### 01. Pseudonymization

In this notebook, we'll explore pseudonymization methods such as hashing, masking and format-preserving encryption.

For more reading on the topic, please see: 

- [Medium (Alex Ewerlöf): Anonymization vs. Pseudonymization](https://medium.com/@alexewerlof/gdpr-pseudonymization-techniques-62f7b3b46a56)
- [KIProtect: GDPR for Data Science](https://kiprotect.com/blog/gdpr_for_data_science.html)
- [IAPP: Anonymization and Pseudonymization Compared in relation to GDPR compliance](https://iapp.org/media/pdf/resource_center/PA_WP2-Anonymous-pseudonymous-comparison.pdf)

In [36]:
pip install requests


Note: you may need to restart the kernel to use updated packages.



[notice] A new release of pip available: 22.2.2 -> 24.3.1
[notice] To update, run: python.exe -m pip install --upgrade pip


In [37]:
pip install faker


Note: you may need to restart the kernel to use updated packages.



[notice] A new release of pip available: 22.2.2 -> 24.3.1
[notice] To update, run: python.exe -m pip install --upgrade pip


In [38]:
pip install ff3






[notice] A new release of pip available: 22.2.2 -> 24.3.1
[notice] To update, run: python.exe -m pip install --upgrade pip


In [39]:
import base64
from hashlib import blake2b

import pandas as pd
import json
import requests

from faker import Faker
from ff3 import FF3Cipher

#### Precheck: What is our data? 
- What information is contained in our data?
- What privacy concerns are there?
- How should we proceed?

In [40]:
df = pd.read_csv('data/iot_example.csv')

In [41]:
df.head()

Unnamed: 0,timestamp,username,temperature,heartrate,build,latest,note
0,2017-01-01T12:00:23,michaelsmith,12,67,4e6a7805-8faa-2768-6ef6-eb3198b483ac,0,interval
1,2017-01-01T12:01:09,kharrison,6,78,7256b7b0-e502-f576-62ec-ed73533c9c84,0,wake
2,2017-01-01T12:01:34,smithadam,5,89,9226c94b-bb4b-a6c8-8e02-cb42b53e9c90,0,
3,2017-01-01T12:02:09,eddierodriguez,28,76,2599ac79-e5e0-5117-b8e1-57e5ced036f7,0,update
4,2017-01-01T12:02:36,kenneth94,29,62,122f1c6a-403c-2221-6ed1-b5caa08f11e0,0,user


#### Section One: Hashing

- Applying the blake2b hash
- Allowing for de-pseudonymization
- Creating a reusable method for hashing

In [42]:
username = df.iloc[0,1]

In [43]:
username

'michaelsmith'

In [44]:
hasher = blake2b()
hasher.update(username)
hasher.hexdigest()

TypeError: Strings must be encoded before hashing

Oops.
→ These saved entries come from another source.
/-! ### What every step keeps -/

/-- Memory keeps its canonical form in every step (R50). -/
def Obligations.StepKeepsMemoryCanonical : Prop :=
  ∀ s t : State, Inv s → step s = .next t → Inv t

/-- Memory is in its canonical form at reset. -/
def Obligations.ResetMemoryIsCanonical : Prop := Inv State.reset

/-- What every step keeps of an earlier state `s₀` (R6, R35, R58, R65): the launch parameters, the bytes
of the program text, the bytes outside class `ram`; and CCR.X does not rise, no byte loses its
value. -/
def Obligations.StepKeepsTextAndMaskX : Prop :=
  ∀ s₀ s t : State, Kept s₀ s → step s = .next t → Kept s₀ t

/-- The same for a run of any length, from any state with canonical memory, under the premise
`NoAsyncEvents` (R403; log 16): where no interrupt or reset is pending at any instruction boundary,
the hardware's run is the machine's run, and it keeps what a step keeps. Without the premise it is
not so: an XIRQ or a reset sets CCR.X (R404, R406). -/
def Obligations.RunsKeepTextAndMaskX : Prop :=
  ∀ (promoted : Option (Fin 57)) (events : List (List ExceptionSource)), NoAsyncEvents events →
    ∀ s : State, runUnder promoted events s = core.run events.length s ∧
      ∀ t, Inv s → core.run events.length s = .next t → Inv t ∧ Kept s t

/-- The launch state where the spec gives values (R42): S, X and I are set. -/
def Obligations.ResetSetsStopAndInterruptMasks : Prop :=
  State.reset.flagS = true ∧ State.reset.flagX = true ∧ State.reset.flagI = true ∧
  ∀ a : Word, memGet State.reset.mem a.toNat = none

/-! ### Memory -/

/-- What a read gives after a write (R51, R52, R54): a byte store changes its byte; a word store puts
the more significant byte at the address and the other at the next one, modulo 2^16; no other byte
changes; the word reads back. -/
def Obligations.ReadAfterWriteIsBigEndian : Prop :=
  (∀ (a b : Word) (v : Byte) (s t : State), writeByte a v s = .next t →
    readByte b t = if b = a then .next v else readByte b s) ∧
  (∀ (a w : Word) (s t : State), writeWord a w s = .next t →
    HasByte t a (hiByte w) ∧ HasByte t (a + 1) (loByte w) ∧ readWord a t = .next w ∧
    SameMemOutside [a, a + 1] s t)

/-- Admission by region (R58), with the program text refused first (R65): what a read and a write of
each class of address answer. -/
def Obligations.RegionsAdmitReadsAndWrites : Prop :=
  ∀ (s : State) (a : Word) (v : Byte),
    (s.launch.isText a = true → writeByte a v s = .refused (.textStore a)) ∧
    match s.launch.kindOf a with
    | .ram =>
      (∀ u, memGet s.mem a.toNat = some u → readByte a s = .next u) ∧
      (memGet s.mem a.toNat = none → readByte a s = .fault (.noValue a)) ∧
      (s.launch.isText a = false →
        ∃ t, writeByte a v s = .next t ∧ memGet t.mem a.toNat = some v)
    | .rom =>
      (∀ u, memGet s.mem a.toNat = some u → readByte a s = .next u) ∧
      (s.launch.isText a = false → writeByte a v s = .refused (.romWrite a))
    | .device =>
      readByte a s = .refused (.deviceAccess a) ∧
      (s.launch.isText a = false → writeByte a v s = .refused (.deviceAccess a))
    | .unmapped =>
      readByte a s = .refused (.unmappedAccess a) ∧
      (s.launch.isText a = false → writeByte a v s = .refused (.unmappedAccess a))

/-! ### Operands -/

/-- The address of a constant or accumulator offset from X, Y or SP (R82, R84, R86): the base plus the
sign-extended 5-bit or 9-bit offset, the 16-bit offset, the unsigned A or B, or D; no register
changes. -/
def Obligations.OffsetAddressesAddToTheBase : Prop :=
  ∀ (slot : Slot) (next base : Word) (r : IdxBase) (s : State),
    ((r = .x ∧ base = s.x) ∨ (r = .y ∧ base = s.y) ∨ (r = .sp ∧ base = s.sp)) →
    (∀ n : BitVec 5, idxAddress slot next (.off5 r n) s =
      .next (BitVec.ofInt 16 (base.toNat + n.toInt), s)) ∧
    (∀ n : BitVec 9, idxAddress slot next (.off9 r n) s =
      .next (BitVec.ofInt 16 (base.toNat + n.toInt), s)) ∧
    (∀ n : Word, idxAddress slot next (.off16 r n) s = .next (base + n, s)) ∧
    idxAddress slot next (.acc r .a) s = .next (BitVec.ofNat 16 (base.toNat + s.a.toNat), s) ∧
    idxAddress slot next (.acc r .b) s = .next (BitVec.ofNat 16 (base.toNat + s.b.toNat), s) ∧
    idxAddress slot next (.acc r .d) s =
      .next (BitVec.ofNat 16 (base.toNat + (s.a.toNat * 256 + s.b.toNat)), s)

/-- Automatic increment and decrement (R83): the base changes by `nnnn + 1` or `nnnn - 16`; the address
is the new base for a pre form and the old base for a post form; nothing but the base changes. -/
def Obligations.AutoFormsChangeTheBase : Prop :=
  ∀ (slot : Slot) (next : Word) (r : AutoBase) (post : Bool) (nnnn : BitVec 4) (s : State),
    let d : Int := if nnnn.toNat < 8 then nnnn.toNat + 1 else nnnn.toNat - 16
    let new := BitVec.ofInt 16 ((s.autoValue r).toNat + d)
    ∃ t, idxAddress slot next (.auto r post nnnn) s =
        .next (if post then s.autoValue r else new, t) ∧
      t.autoValue r = new ∧
      Frame [match r with | .x => Part.x | .y => Part.y | .sp => Part.sp] [] s t ∧ t.pc = s.pc

/-- The indirect forms (R85, R87): the word at base plus D, or at base plus the 16-bit offset, is the
address; no register changes. -/
def Obligations.IndirectFormsReadTheAddress : Prop :=
  ∀ (slot : Slot) (next base ea : Word) (r : IdxBase) (s : State),
    ((r = .x ∧ base = s.x) ∨ (r = .y ∧ base = s.y) ∨ (r = .sp ∧ base = s.sp)) →
    (HasWord s (BitVec.ofNat 16 (base.toNat + (s.a.toNat * 256 + s.b.toNat))) ea →
      idxAddress slot next (.indD r) s = .next (ea, s)) ∧
    (∀ n : Word, HasWord s (base + n) ea →
      idxAddress slot next (.ind16 r n) s = .next (ea, s))

/-- A PC base (R81): refused in every sub-form while `PCBASE` is not supplied; with it (log 8, the
model's choice of its shape) the base is the next instruction's address plus the displacement. -/
def Obligations.PcBaseIsRefusedUntilSupplied : Prop :=
  ∀ (slot : Slot) (next : Word) (s : State),
    (s.launch.pcBase = none → ∀ (n5 : BitVec 5) (n9 : BitVec 9) (n : Word) (o : AccOffset),
      idxAddress slot next (.off5 .pc n5) s = .refused .pcBaseOpen ∧
      idxAddress slot next (.off9 .pc n9) s = .refused .pcBaseOpen ∧
      idxAddress slot next (.off16 .pc n) s = .refused .pcBaseOpen ∧
      idxAddress slot next (.ind16 .pc n) s = .refused .pcBaseOpen ∧
      idxAddress slot next (.acc .pc o) s = .refused .pcBaseOpen ∧
      idxAddress slot next (.indD .pc) s = .refused .pcBaseOpen) ∧
    (∀ p : PcBase, s.launch.pcBase = some p → ∀ n : BitVec 5,
      idxAddress slot next (.off5 .pc n) s = .next (next + p.displacement slot + n.signExtend 16, s))

/-- What an operand form gives (R76, R78, R79): an immediate is its own value; a direct address is in
the page at $0000; an extended address is the one in the instruction; a memory operand's value is the
byte or the word at its address. Only the base register of an auto form changes. -/
def Obligations.OperandFormsGiveTheirValue : Prop :=
  (∀ (next : Word) (s : State),
    (∀ ii : Byte, operand8 next (.imm ii) s = .next (ii, s)) ∧
    (∀ jjkk : Word, operand16 next (.imm jjkk) s = .next (jjkk, s)) ∧
    (∀ (c : IdxClass) (dd : Byte),
      memAddress c next (.dir dd) s = .next (BitVec.ofNat 16 dd.toNat, s)) ∧
    (∀ (c : IdxClass) (hhll : Word), memAddress c next (.ext hhll) s = .next (hhll, s)) ∧
    (∀ (c : IdxClass) (x : Idx), x.inClass c = true →
      memAddress c next (.idx x) s = idxAddress .sole next x s)) ∧
  (∀ (next ea : Word) (m : Mem) (s s1 : State), memAddress .all next m s = .next (ea, s1) →
    s1 = Mem.after m s ∧
    (∀ v, HasByte s ea v → operand8 next (.mem m) s = .next (v, Mem.after m s)) ∧
    (∀ v, HasWord s ea v → operand16 next (.mem m) s = .next (v, Mem.after m s)))

/-- The refusals of one register used twice (R83, R165): the data register of LDr, STr, LEAr and CPr
is the base that the operand changes, or both operands of a move change one base. -/
def Obligations.AutoBaseClashesAreRefused : Prop :=
  ∀ (post : Bool) (n k : BitVec 4) (s : State),
    (∀ i ∈ [Instr.lds (.mem (.idx (.auto .sp post n))), .sts (.idx (.auto .sp post n)),
        .leas (.auto .sp post n), .cps (.mem (.idx (.auto .sp post n))),
        .ldx (.mem (.idx (.auto .x post n))), .stx (.idx (.auto .x post n)),
        .leax (.auto .x post n), .cpx (.mem (.idx (.auto .x post n))),
        .ldy (.mem (.idx (.auto .y post n))), .sty (.idx (.auto .y post n)),
        .leay (.auto .y post n), .cpy (.mem (.idx (.auto .y post n)))],
      exec i s = .refused .autoBaseIsData) ∧
    (∀ (r : AutoBase) (q : Bool),
      exec (.movb (.idId (.auto r post n) (.auto r q k))) s = .refused .moveSharesAutoBase ∧
      exec (.movw (.idId (.auto r post n) (.auto r q k))) s = .refused .moveSharesAutoBase)

/-! ### Loads, load effective address, stores -/

/-- The loads (R120 to R126): the register takes the operand's value, N and Z tell it, V is cleared,
nothing else changes but the operand's base register. -/
def Obligations.LoadsTakeTheOperandAndSetNZ : Prop :=
  (∀ (o : Opr 8) (m : Byte) (s s1 : State),
    operand8 (s.nextPc (1 + o.length)) o s = .next (m, s1) →
    Runs (.ldaa o) s (fun t => t.a = m ∧ NZ m t ∧ t.flagV = false ∧ Past (1 + o.length) s t ∧
      Frame [.a, .flagN, .flagZ, .flagV] [] (Opr.after o s) t) ∧
    Runs (.ldab o) s (fun t => t.b = m ∧ NZ m t ∧ t.flagV = false ∧ Past (1 + o.length) s t ∧
      Frame [.b, .flagN, .flagZ, .flagV] [] (Opr.after o s) t)) ∧
  (∀ (o : Opr 16) (m : Word) (s s1 : State),
    operand16 (s.nextPc (1 + o.length)) o s = .next (m, s1) →
    Runs (.ldd o) s (fun t => t.a = hiByte m ∧ t.b = loByte m ∧ NZ m t ∧ t.flagV = false ∧
      Past (1 + o.length) s t ∧
      Frame [.a, .b, .flagN, .flagZ, .flagV] [] (Opr.after o s) t) ∧
    (o.autoBase ≠ some .sp →
      Runs (.lds o) s (fun t => t.sp = m ∧ NZ m t ∧ t.flagV = false ∧ Past (1 + o.length) s t ∧
        Frame [.sp, .flagN, .flagZ, .flagV] [] (Opr.after o s) t)) ∧
    (o.autoBase ≠ some .x →
      Runs (.ldx o) s (fun t => t.x = m ∧ NZ m t ∧ t.flagV = false ∧ Past (1 + o.length) s t ∧
        Frame [.x, .flagN, .flagZ, .flagV] [] (Opr.after o s) t)) ∧
    (o.autoBase ≠ some .y →
      Runs (.ldy o) s (fun t => t.y = m ∧ NZ m t ∧ t.flagV = false ∧ Past (1 + o.length) s t ∧
        Frame [.y, .flagN, .flagZ, .flagV] [] (Opr.after o s) t)))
What went wrong? How can we fix?

In [61]:
 
hasher = blake2b()
hasher.update(username.encode('utf-8'))  
print(hasher.hexdigest())  


a2a858011c0917154cdf8edce30d399e37df5f13217fa6d2959e453dd5245eb73a0787f0784d0c1969df51a48dc5a6664a59b724e33962be6ed4a9f0424ecb43


In [62]:
# %load solutions/proper_encoding.py
hasher = blake2b()
hasher.update(username.encode('utf-8'))
hasher.hexdigest()


'a2a858011c0917154cdf8edce30d399e37df5f13217fa6d2959e453dd5245eb73a0787f0784d0c1969df51a48dc5a6664a59b724e33962be6ed4a9f0424ecb43'

Great! Now we have a hash. Michael is safe! (or [is he?](https://nakedsecurity.sophos.com/2014/06/24/new-york-city-makes-a-hash-of-taxi-driver-data-disclosure/))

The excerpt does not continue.